BEGIN Given entries

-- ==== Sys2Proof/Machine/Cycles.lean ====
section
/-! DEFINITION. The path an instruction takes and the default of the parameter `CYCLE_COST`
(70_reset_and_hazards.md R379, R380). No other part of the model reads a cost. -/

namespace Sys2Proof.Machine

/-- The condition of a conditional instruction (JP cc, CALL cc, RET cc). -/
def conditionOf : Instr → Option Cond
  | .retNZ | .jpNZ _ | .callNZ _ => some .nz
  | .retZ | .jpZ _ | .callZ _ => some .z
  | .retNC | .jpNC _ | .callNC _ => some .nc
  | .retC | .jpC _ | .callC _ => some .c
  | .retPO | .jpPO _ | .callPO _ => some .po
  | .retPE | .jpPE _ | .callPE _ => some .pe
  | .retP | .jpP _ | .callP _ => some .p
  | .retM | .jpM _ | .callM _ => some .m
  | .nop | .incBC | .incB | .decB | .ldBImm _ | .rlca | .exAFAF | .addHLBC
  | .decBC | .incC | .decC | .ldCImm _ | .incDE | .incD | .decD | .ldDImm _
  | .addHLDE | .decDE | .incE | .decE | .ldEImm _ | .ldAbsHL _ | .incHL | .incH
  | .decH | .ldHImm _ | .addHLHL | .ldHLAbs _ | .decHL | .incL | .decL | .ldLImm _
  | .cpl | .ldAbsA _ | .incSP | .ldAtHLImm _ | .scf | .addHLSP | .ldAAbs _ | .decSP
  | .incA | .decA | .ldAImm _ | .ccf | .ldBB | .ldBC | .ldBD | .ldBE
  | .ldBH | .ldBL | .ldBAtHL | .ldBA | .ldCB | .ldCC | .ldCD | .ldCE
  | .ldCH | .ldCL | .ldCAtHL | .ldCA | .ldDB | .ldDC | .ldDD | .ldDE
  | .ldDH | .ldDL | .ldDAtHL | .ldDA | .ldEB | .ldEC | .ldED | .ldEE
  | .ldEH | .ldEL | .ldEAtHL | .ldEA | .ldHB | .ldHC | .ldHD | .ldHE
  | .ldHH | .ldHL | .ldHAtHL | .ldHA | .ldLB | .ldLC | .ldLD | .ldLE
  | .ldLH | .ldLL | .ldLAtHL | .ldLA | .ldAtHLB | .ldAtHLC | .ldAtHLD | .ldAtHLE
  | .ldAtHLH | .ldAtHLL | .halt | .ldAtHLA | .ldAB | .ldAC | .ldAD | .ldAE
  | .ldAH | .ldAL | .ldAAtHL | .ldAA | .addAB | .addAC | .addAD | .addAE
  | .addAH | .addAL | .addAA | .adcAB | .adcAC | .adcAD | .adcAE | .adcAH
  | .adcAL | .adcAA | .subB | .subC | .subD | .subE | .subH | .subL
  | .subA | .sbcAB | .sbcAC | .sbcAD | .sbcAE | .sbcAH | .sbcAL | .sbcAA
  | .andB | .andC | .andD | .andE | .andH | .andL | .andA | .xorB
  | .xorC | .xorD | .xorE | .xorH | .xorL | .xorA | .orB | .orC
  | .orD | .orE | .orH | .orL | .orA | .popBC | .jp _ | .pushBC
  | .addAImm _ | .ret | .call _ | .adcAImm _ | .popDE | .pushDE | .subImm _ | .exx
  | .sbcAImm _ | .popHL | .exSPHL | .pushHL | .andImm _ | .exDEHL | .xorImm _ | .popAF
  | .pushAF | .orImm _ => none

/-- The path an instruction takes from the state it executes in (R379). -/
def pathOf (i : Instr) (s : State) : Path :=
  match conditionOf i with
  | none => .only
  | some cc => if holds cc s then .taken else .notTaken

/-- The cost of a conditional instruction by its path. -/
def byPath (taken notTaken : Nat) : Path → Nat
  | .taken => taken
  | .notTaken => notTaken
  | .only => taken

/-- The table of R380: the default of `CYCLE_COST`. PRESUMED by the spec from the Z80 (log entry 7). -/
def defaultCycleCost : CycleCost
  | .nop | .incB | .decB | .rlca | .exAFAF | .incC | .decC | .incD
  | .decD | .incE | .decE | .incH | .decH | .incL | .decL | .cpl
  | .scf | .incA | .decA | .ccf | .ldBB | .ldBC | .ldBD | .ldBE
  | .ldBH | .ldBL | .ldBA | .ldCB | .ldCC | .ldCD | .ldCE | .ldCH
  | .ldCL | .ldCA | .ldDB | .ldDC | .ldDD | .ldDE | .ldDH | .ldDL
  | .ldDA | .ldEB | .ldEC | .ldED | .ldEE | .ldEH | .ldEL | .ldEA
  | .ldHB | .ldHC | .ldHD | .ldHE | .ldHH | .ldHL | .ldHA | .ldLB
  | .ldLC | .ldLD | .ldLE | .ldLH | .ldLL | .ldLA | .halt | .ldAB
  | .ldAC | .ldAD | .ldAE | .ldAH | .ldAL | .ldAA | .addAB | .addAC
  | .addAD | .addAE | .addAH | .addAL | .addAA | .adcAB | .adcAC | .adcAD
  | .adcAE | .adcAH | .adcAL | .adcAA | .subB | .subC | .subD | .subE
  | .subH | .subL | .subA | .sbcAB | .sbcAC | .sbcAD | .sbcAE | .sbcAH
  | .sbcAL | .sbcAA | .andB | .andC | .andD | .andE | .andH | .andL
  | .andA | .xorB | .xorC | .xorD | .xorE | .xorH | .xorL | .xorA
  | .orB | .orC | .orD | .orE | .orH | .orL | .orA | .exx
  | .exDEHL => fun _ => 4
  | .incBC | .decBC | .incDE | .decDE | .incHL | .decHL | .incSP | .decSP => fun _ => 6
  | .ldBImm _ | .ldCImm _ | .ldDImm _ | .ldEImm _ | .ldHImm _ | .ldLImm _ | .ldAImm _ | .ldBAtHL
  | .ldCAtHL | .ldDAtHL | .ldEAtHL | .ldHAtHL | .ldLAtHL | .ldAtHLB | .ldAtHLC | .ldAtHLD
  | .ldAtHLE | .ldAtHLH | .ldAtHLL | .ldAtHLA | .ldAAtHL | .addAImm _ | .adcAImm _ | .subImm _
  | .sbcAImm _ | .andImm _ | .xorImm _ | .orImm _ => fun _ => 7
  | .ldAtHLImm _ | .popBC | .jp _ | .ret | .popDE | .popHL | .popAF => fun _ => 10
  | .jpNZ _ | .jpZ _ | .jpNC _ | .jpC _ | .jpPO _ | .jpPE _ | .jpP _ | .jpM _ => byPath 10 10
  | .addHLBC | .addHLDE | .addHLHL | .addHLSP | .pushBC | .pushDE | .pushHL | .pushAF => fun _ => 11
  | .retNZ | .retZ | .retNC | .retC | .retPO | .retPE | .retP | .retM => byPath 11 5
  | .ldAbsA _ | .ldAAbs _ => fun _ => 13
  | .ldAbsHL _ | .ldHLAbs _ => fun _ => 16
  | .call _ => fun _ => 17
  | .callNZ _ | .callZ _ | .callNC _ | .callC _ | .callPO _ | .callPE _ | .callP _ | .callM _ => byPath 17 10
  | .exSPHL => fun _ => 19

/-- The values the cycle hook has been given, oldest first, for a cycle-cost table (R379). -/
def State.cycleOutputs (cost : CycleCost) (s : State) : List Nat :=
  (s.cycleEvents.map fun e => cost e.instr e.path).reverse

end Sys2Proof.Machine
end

END Given entries

#### [Task description]
This exercise calls for the entries to be restated exactly.

#### [Final answer]
-- ==== Sys2Proof/Machine/Cycles.lean ====
section
/-! DEFINITION. The path an instruction takes and the default of the parameter `CYCLE_COST`
(70_reset_and_hazards.md R379, R380). No other part of the model reads a cost. -/

namespace Sys2Proof.Machine

/-- The condition of a conditional instruction (JP cc, CALL cc, RET cc). -/
def conditionOf : Instr → Option Cond
  | .retNZ | .jpNZ _ | .callNZ _ => some .nz
  | .retZ | .jpZ _ | .callZ _ => some .z
  | .retNC | .jpNC _ | .callNC _ => some .nc
  | .retC | .jpC _ | .callC _ => some .c
  | .retPO | .jpPO _ | .callPO _ => some .po
  | .retPE | .jpPE _ | .callPE _ => some .pe
  | .retP | .jpP _ | .callP _ => some .p
  | .retM | .jpM _ | .callM _ => some .m
  | .nop | .incBC | .incB | .decB | .ldBImm _ | .rlca | .exAFAF | .addHLBC
  | .decBC | .incC | .decC | .ldCImm _ | .incDE | .incD | .decD | .ldDImm _
  | .addHLDE | .decDE | .incE | .decE | .ldEImm _ | .ldAbsHL _ | .incHL | .incH
  | .decH | .ldHImm _ | .addHLHL | .ldHLAbs _ | .decHL | .incL | .decL | .ldLImm _
  | .cpl | .ldAbsA _ | .incSP | .ldAtHLImm _ | .scf | .addHLSP | .ldAAbs _ | .decSP
  | .incA | .decA | .ldAImm _ | .ccf | .ldBB | .ldBC | .ldBD | .ldBE
  | .ldBH | .ldBL | .ldBAtHL | .ldBA | .ldCB | .ldCC | .ldCD | .ldCE
  | .ldCH | .ldCL | .ldCAtHL | .ldCA | .ldDB | .ldDC | .ldDD | .ldDE
  | .ldDH | .ldDL | .ldDAtHL | .ldDA | .ldEB | .ldEC | .ldED | .ldEE
  | .ldEH | .ldEL | .ldEAtHL | .ldEA | .ldHB | .ldHC | .ldHD | .ldHE
  | .ldHH | .ldHL | .ldHAtHL | .ldHA | .ldLB | .ldLC | .ldLD | .ldLE
  | .ldLH | .ldLL | .ldLAtHL | .ldLA | .ldAtHLB | .ldAtHLC | .ldAtHLD | .ldAtHLE
  | .ldAtHLH | .ldAtHLL | .halt | .ldAtHLA | .ldAB | .ldAC | .ldAD | .ldAE
  | .ldAH | .ldAL | .ldAAtHL | .ldAA | .addAB | .addAC | .addAD | .addAE
  | .addAH | .addAL | .addAA | .adcAB | .adcAC | .adcAD | .adcAE | .adcAH
  | .adcAL | .adcAA | .subB | .subC | .subD | .subE | .subH | .subL
  | .subA | .sbcAB | .sbcAC | .sbcAD | .sbcAE | .sbcAH | .sbcAL | .sbcAA
  | .andB | .andC | .andD | .andE | .andH | .andL | .andA | .xorB
  | .xorC | .xorD | .xorE | .xorH | .xorL | .xorA | .orB | .orC
  | .orD | .orE | .orH | .orL | .orA | .popBC | .jp _ | .pushBC
  | .addAImm _ | .ret | .call _ | .adcAImm _ | .popDE | .pushDE | .subImm _ | .exx
  | .sbcAImm _ | .popHL | .exSPHL | .pushHL | .andImm _ | .exDEHL | .xorImm _ | .popAF
  | .pushAF | .orImm _ => none

/-- The path an instruction takes from the state it executes in (R379). -/
def pathOf (i : Instr) (s : State) : Path :=
  match conditionOf i with
  | none => .only
  | some cc => if holds cc s then .taken else .notTaken

/-- The cost of a conditional instruction by its path. -/
def byPath (taken notTaken : Nat) : Path → Nat
  | .taken => taken
  | .notTaken => notTaken
  | .only => taken

/-- The table of R380: the default of `CYCLE_COST`. PRESUMED by the spec from the Z80 (log entry 7). -/
def defaultCycleCost : CycleCost
  | .nop | .incB | .decB | .rlca | .exAFAF | .incC | .decC | .incD
  | .decD | .incE | .decE | .incH | .decH | .incL | .decL | .cpl
  | .scf | .incA | .decA | .ccf | .ldBB | .ldBC | .ldBD | .ldBE
  | .ldBH | .ldBL | .ldBA | .ldCB | .ldCC | .ldCD | .ldCE | .ldCH
  | .ldCL | .ldCA | .ldDB | .ldDC | .ldDD | .ldDE | .ldDH | .ldDL
  | .ldDA | .ldEB | .ldEC | .ldED | .ldEE | .ldEH | .ldEL | .ldEA
  | .ldHB | .ldHC | .ldHD | .ldHE | .ldHH | .ldHL | .ldHA | .ldLB
  | .ldLC | .ldLD | .ldLE | .ldLH | .ldLL | .ldLA | .halt | .ldAB
  | .ldAC | .ldAD | .ldAE | .ldAH | .ldAL | .ldAA | .addAB | .addAC
  | .addAD | .addAE | .addAH | .addAL | .addAA | .adcAB | .adcAC | .adcAD
  | .adcAE | .adcAH | .adcAL | .adcAA | .subB | .subC | .subD | .subE
  | .subH | .subL | .subA | .sbcAB | .sbcAC | .sbcAD | .sbcAE | .sbcAH
  | .sbcAL | .sbcAA | .andB | .andC | .andD | .andE | .andH | .andL
  | .andA | .xorB | .xorC | .xorD | .xorE | .xorH | .xorL | .xorA
  | .orB | .orC | .orD | .orE | .orH | .orL | .orA | .exx
  | .exDEHL => fun _ => 4
  | .incBC | .decBC | .incDE | .decDE | .incHL | .decHL | .incSP | .decSP => fun _ => 6
  | .ldBImm _ | .ldCImm _ | .ldDImm _ | .ldEImm _ | .ldHImm _ | .ldLImm _ | .ldAImm _ | .ldBAtHL
  | .ldCAtHL | .ldDAtHL | .ldEAtHL | .ldHAtHL | .ldLAtHL | .ldAtHLB | .ldAtHLC | .ldAtHLD
  | .ldAtHLE | .ldAtHLH | .ldAtHLL | .ldAtHLA | .ldAAtHL | .addAImm _ | .adcAImm _ | .subImm _
  | .sbcAImm _ | .andImm _ | .xorImm _ | .orImm _ => fun _ => 7
  | .ldAtHLImm _ | .popBC | .jp _ | .ret | .popDE | .popHL | .popAF => fun _ => 10
  | .jpNZ _ | .jpZ _ | .jpNC _ | .jpC _ | .jpPO _ | .jpPE _ | .jpP _ | .jpM _ => byPath 10 10
  | .addHLBC | .addHLDE | .addHLHL | .addHLSP | .pushBC | .pushDE | .pushHL | .pushAF => fun _ => 11
  | .retNZ | .retZ | .retNC | .retC | .retPO | .retPE | .retP | .retM => byPath 11 5
  | .ldAbsA _ | .ldAAbs _ => fun _ => 13
  | .ldAbsHL _ | .ldHLAbs _ => fun _ => 16
  | .call _ => fun _ => 17
  | .callNZ _ | .callZ _ | .callNC _ | .callC _ | .callPO _ | .callPE _ | .callP _ | .callM _ => byPath 17 10
  | .exSPHL => fun _ => 19

/-- The values the cycle hook has been given, oldest first, for a cycle-cost table (R379). -/
def State.cycleOutputs (cost : CycleCost) (s : State) : List Nat :=
  (s.cycleEvents.map fun e => cost e.instr e.path).reverse

end Sys2Proof.Machine
end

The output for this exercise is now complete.